The global speculative-grade default rate began 2006 at 1.9% and was 2.0% a year ago. Moody’s default rate forecasting model is predicting that its issuers-based global default rate will also end 2006 at its current 1.7% level. The model predicts that the default rate will then rise to 2.5% by the end of October 2007.
In the U.S., the speculative-default rate settled at 1.9% in October, down slightly from the revised 2.1% rate at the end of September, the rating agency reported. The U.S. speculative-grade rate started the year at 2.4%, and was 2.3% a year ago.
Meanwhile, the European speculative-grade default rate experienced a three-fold jump in October to 1.5% from 0.5% at the end of September, Moody’s noted. The 1.5% rate is slightly below the 1.6% European default rate of a year ago, but higher than the 1.1% level at the start of 2006.
Year-to-date for 2006, 21 Moody’s rated corporate bond issuers have defaulted on a total of $7.0 billion of bonds.

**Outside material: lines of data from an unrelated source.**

-- ==== Sys2Proof/Machine/Handoff.lean ====
section
/-!
DEFINITION. The events: EDGE and ISR (43_handoff.md R112, R114), RESET_POR (70_reset_and_hazards.md R160) and RESET_WDT
(46_watchdog_loop.md R138).
-/

namespace Sys2Proof.Machine

/-- RESET_POR (R160): the reset step with cause PowerOn. -/
def execResetPor (s : State) : Host.Outcome State Fault Refusal :=
  .next (applyReset .powerOn s)

/-- RESET_WDT (R138): the reset step with cause Watchdog. -/
def execResetWdt (s : State) : Host.Outcome State Fault Refusal :=
  .next (applyReset .watchdog s)

/-- EDGE (R112). -/
def execEdge (s : State) : Host.Outcome State Fault Refusal :=
  .next (signalEdge s)

/-- ISR (R114): the interrupt handler. When it has an enabled step is `State.mayStep`'s to say (R113). -/
def execIsr (s : State) : Host.Outcome State Fault Refusal :=
  .next (takeInterrupt s)

end Sys2Proof.Machine
end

During the same period of 2005, Moody’s saw 28 defaults on $19.9 billion of bonds. The largest default in 2006 remains the bankruptcy of Dana Corp., which affected $1.6 billion in bonds.
In October, the global speculative-grade default rate as a percentage of dollar volume was 2.1%, a slight decline from September’s revised level of 2.2%. The volume-based rate was 3.8% at the beginning of 2006 and 3.7% at the end of October 2005.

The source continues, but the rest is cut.